USD/JPY Forecast: 152.40 Support in Focus as BoJ-Fed Policy Divergence Deepens
The USD/JPY pair is facing steady selling pressure this Tuesday and is having trouble staying above 153.00. Even though global equity...
Quick overview
- The USD/JPY pair is experiencing selling pressure and struggling to maintain levels above 153.00 despite a positive global equity market mood.
- The divergence in monetary policy expectations between the Bank of Japan and the US Federal Reserve is contributing to the Yen's strength against the Dollar.
- Japan's GDP growth of only 0.1% in the last quarter of 2025 indicates weak domestic demand, impacting the Bank of Japan's rate hike prospects.
- The US Dollar is facing challenges due to fading expectations for higher interest rates, with a potential rate cut anticipated by June 2026.
The USD/JPY pair is facing steady selling pressure this Tuesday and is having trouble staying above 153.00. Even though global equity markets are showing a positive risk-on mood, the Japanese Yen is still performing better than the US Dollar.
The main reason for this downward trend is the growing difference in monetary policy expectations between the Bank of Japan and the US Federal Reserve, made worse by new economic data from both countries.
Japan’s Fragile Recovery Underpins Safe-Haven Yen
Japan just avoided a technical recession, but the latest fourth-quarter GDP report has made things more complicated for Yen traders.
- Japan’s economy grew only 0.1% quarter-on-quarter, or 0.2% annualized, in the last three months of 2025. This was much lower than the expected 1.6%, showing that domestic demand is still weak under Prime Minister Sanae Takaichi’s new administration.
- Analysts say this slow growth means the Bank of Japan is less likely to raise rates soon. Still, the GDP deflator rose 3.4%, which shows inflation is still an issue. This keeps talk of policy normalization going and gives the Yen some support that the US Dollar does not have right now.
US Dollar Wilts Under Dovish Fed Expectations
Meanwhile, the US Dollar is having trouble attracting buyers as expectations for higher interest rates over a longer period are fading.
1. The Disinflation Catalyst
After last week’s lower-than-expected January CPI of 2.4%, the market now expects the Federal Reserve to take a more cautious, dovish approach.
- According to the FedWatch Tool, investors now see almost a 90% chance that rates will stay the same in March, and are now looking ahead to a possible first rate cut in June 2026.
- The US Dollar Index is steady near 96.97, but it could weaken further before Wednesday’s FOMC Minutes. If the minutes show more support for easing, USD/JPY might drop again.

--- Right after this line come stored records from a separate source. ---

section Steps
variable {k : Nat} {s : State}

@[simp] theorem trainLaunchSafe_requestSwitch (q : SwitchRequest) : TrainLaunchSafe k (requestSwitch q s).1 ↔ TrainLaunchSafe k s := by
  rcases requestSwitch_cases q s with ⟨-, h⟩ | ⟨-, h⟩ | ⟨-, -, h⟩ <;> simp [h]

@[simp] theorem trainLaunchSafe_switchCommandEnded (x : InFlight) (r : Route) (e : CommandEnd) :
    TrainLaunchSafe k (switchCommandEnded x r e s).1 ↔ TrainLaunchSafe k s := by
  simp only [switchCommandEnded]; (repeat' split) <;> simp

/-! ### Cutting -/

@[simp] theorem trainLaunchSafe_resolveProduct (p : Nat) : TrainLaunchSafe k (resolveProduct p s).1 ↔ TrainLaunchSafe k s := by
  unfold resolveProduct; split <;> simp

@[simp] theorem trainLaunchSafe_modifyRecord (f : OpenCut → OpenCut) : TrainLaunchSafe k (modifyRecord f s) ↔ TrainLaunchSafe k s := by
  simp [modifyRecord]

@[simp] theorem trainLaunchSafe_flagRecord (f : CutFlags → CutFlags) : TrainLaunchSafe k (flagRecord f s) ↔ TrainLaunchSafe k s := by
  simp [flagRecord]

@[simp] theorem trainLaunchSafe_thresholdTarget (a : ActionKind) (r : OpenCut) :
    TrainLaunchSafe k (thresholdTarget a r s).1 ↔ TrainLaunchSafe k s := by
  unfold thresholdTarget; split <;> simp

@[simp] theorem trainLaunchSafe_markReached (a : ActionKind) (t : Option Route) : TrainLaunchSafe k (markReached a t s) ↔ TrainLaunchSafe k s := by
  unfold markReached; split <;> simp

@[simp] theorem trainLaunchSafe_reachThreshold (a : ActionKind) (x : Source) : TrainLaunchSafe k (reachThreshold a x s) ↔ TrainLaunchSafe k s := by
  simp only [reachThreshold]; (repeat' split) <;> simp

@[simp] theorem trainLaunchSafe_judgeWith (f : Nat → Bool) (x : Source) : TrainLaunchSafe k (judgeWith f x s) ↔ TrainLaunchSafe k s := by
  simp only [judgeWith]; (repeat' split) <;> simp

@[simp] theorem trainLaunchSafe_judgeVolume : TrainLaunchSafe k (judgeVolume s) ↔ TrainLaunchSafe k s := by
  unfold judgeVolume; split <;> simp

@[simp] theorem trainLaunchSafe_judgeDensity : TrainLaunchSafe k (judgeDensity s) ↔ TrainLaunchSafe k s := by
  unfold judgeDensity changeToVolume; (repeat' split) <;> simp

@[simp] theorem trainLaunchSafe_judgeThresholds : TrainLaunchSafe k (judgeThresholds s) ↔ TrainLaunchSafe k s := by
  unfold judgeThresholds; (repeat' split) <;> simp

@[simp] theorem trainLaunchSafe_cutRlvChanged : TrainLaunchSafe k (cutRlvChanged s) ↔ TrainLaunchSafe k s := by
  unfold cutRlvChanged; (repeat' split) <;> simp

@[simp] theorem trainLaunchSafe_cutDensityNotice : TrainLaunchSafe k (cutDensityNotice s) ↔ TrainLaunchSafe k s := by
  unfold cutDensityNotice; (repeat' split) <;> simp

@[simp] theorem trainLaunchSafe_openCut (e : Entry) : TrainLaunchSafe k (openCut e s) ↔ TrainLaunchSafe k s := by simp [openCut]

@[simp] theorem trainLaunchSafe_openDue : TrainLaunchSafe k (openDue s) ↔ TrainLaunchSafe k s := by
  unfold openDue; (repeat' split) <;> simp

@[simp] theorem trainLaunchSafe_leaveUnknown : TrainLaunchSafe k (leaveUnknown s) ↔ TrainLaunchSafe k s := by
  unfold leaveUnknown; split <;> simp [enterSteady]

@[simp] theorem trainLaunchSafe_takeStream (t : Route) (x : Source) (a : ActionKind) :
    TrainLaunchSafe k (takeStream t x a s) ↔ TrainLaunchSafe k s := by
  simp [takeStream]

@[simp] theorem trainLaunchSafe_countLitre : TrainLaunchSafe k (countLitre s) ↔ TrainLaunchSafe k s := by
  unfold countLitre; (repeat' split) <;> simp

@[simp] theorem trainLaunchSafe_withholdFinal : TrainLaunchSafe k (withholdFinal s) ↔ TrainLaunchSafe k s := by simp [withholdFinal]

@[simp] theorem trainLaunchSafe_mergeActions (b : Bool) : TrainLaunchSafe k (mergeActions b s) ↔ TrainLaunchSafe k s := by
  unfold mergeActions; (repeat' split) <;> simp

/-! The closes remove entries (R146), and what can close a record keeps the rest within its ranges. -/

@[simp] theorem trainLaunchSafe_closeRecord (b : Bool) (x : CutState) (h : TrainLaunchSafe k s) : TrainLaunchSafe k (closeRecord b x s) := by
  unfold closeRecord
  split
  · exact h
  · simp only [trainLaunchSafe_putCsq]
    split
    · exact trainLaunchSafe_putTrain_sublist (by simpa using h) (removeBefore_sublist _ _)
    · simpa using h

@[simp] theorem trainLaunchSafe_cutAbandoned (q : SwitchRequest) (r : Option Route) (h : TrainLaunchSafe k s) :
    TrainLaunchSafe k (cutAbandoned q r s) := by
  simp only [cutAbandoned]; (repeat' split) <;> simp [h]

@[simp] theorem trainLaunchSafe_cutOutcome (o : SwitchOutcome) (h : TrainLaunchSafe k s) : TrainLaunchSafe k (cutOutcome o s) := by
  unfold cutOutcome; (repeat' split) <;> simp [h]

end Steps

@[simp] theorem trainLaunchSafe_cutOutcomes {k : Nat} (l : List SwitchOutcome) {s : State} (h : TrainLaunchSafe k s) :
    TrainLaunchSafe k (cutOutcomes l s) := by
  unfold cutOutcomes
  induction l generalizing s with
  | nil => exact h
  | cons o rest ih => exact ih (trainLaunchSafe_cutOutcome o h)

@[simp] theorem trainLaunchSafe_executeSwitch {k : Nat} (t : Route) (x : Source) (a : ActionKind) (b : Bool) {s : State} (h : TrainLaunchSafe k s) :
    TrainLaunchSafe k (executeSwitch t x a b s) := by
  unfold executeSwitch; split <;> simp [h]

@[simp] theorem trainLaunchSafe_executeDue {k : Nat} (n : Nat) {s : State} (h : TrainLaunchSafe k s) : TrainLaunchSafe k (executeDue n s) := by
  induction n generalizing s with
  | zero => exact h
  | succ n ih =>
    simp only [executeDue]
    split
    · split
      · exact ih (by simp [h])
      · exact h
    · exact h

2. Holiday Liquidity Vacuum
The pair has also struggled to gain momentum because of low trading volumes. US markets were closed for Presidents’ Day on Monday, and the Lunar New Year kept many Asian traders away, so recent price moves have been driven more by technical factors than new economic news.
USD/JPY Technical Analysis: The 152.40 “Line in the Sand”
Looking at the 2-hour chart, USD/JPY is stuck in a narrowing range, and sellers are clearly leading the short-term trend.

| Level Type | Price Point | Technical Outlook |
| Major Resistance | $154.80 | Alignment with the 200-period EMA; the ultimate bearish ceiling. |
| Immediate Resistance | $153.76 | The 50-period EMA; a break above this is needed to stem the bleed. |
| Critical Support | $152.40 | The primary floor; a breach here triggers a move toward 151.28. |
| Yearly Pivot | $150.29 | The psychological target for a sustained bearish trend. |
The Verdict: Weekly Bias
For the week of February 17, 2026, the outlook is bearish if the price stays below 153.80.
USD/JPY is likely to keep moving lower as long as it stays below the 154.00 resistance level. Traders should be ready for more volatility on Wednesday after the FOMC minutes and on Thursday with the Durable Goods report.
Trade idea: If USD/JPY breaks below 152.40, consider short positions with a target of 151.30. Set a stop-loss above the 50-EMA at 153.80 to protect against a sudden reversal.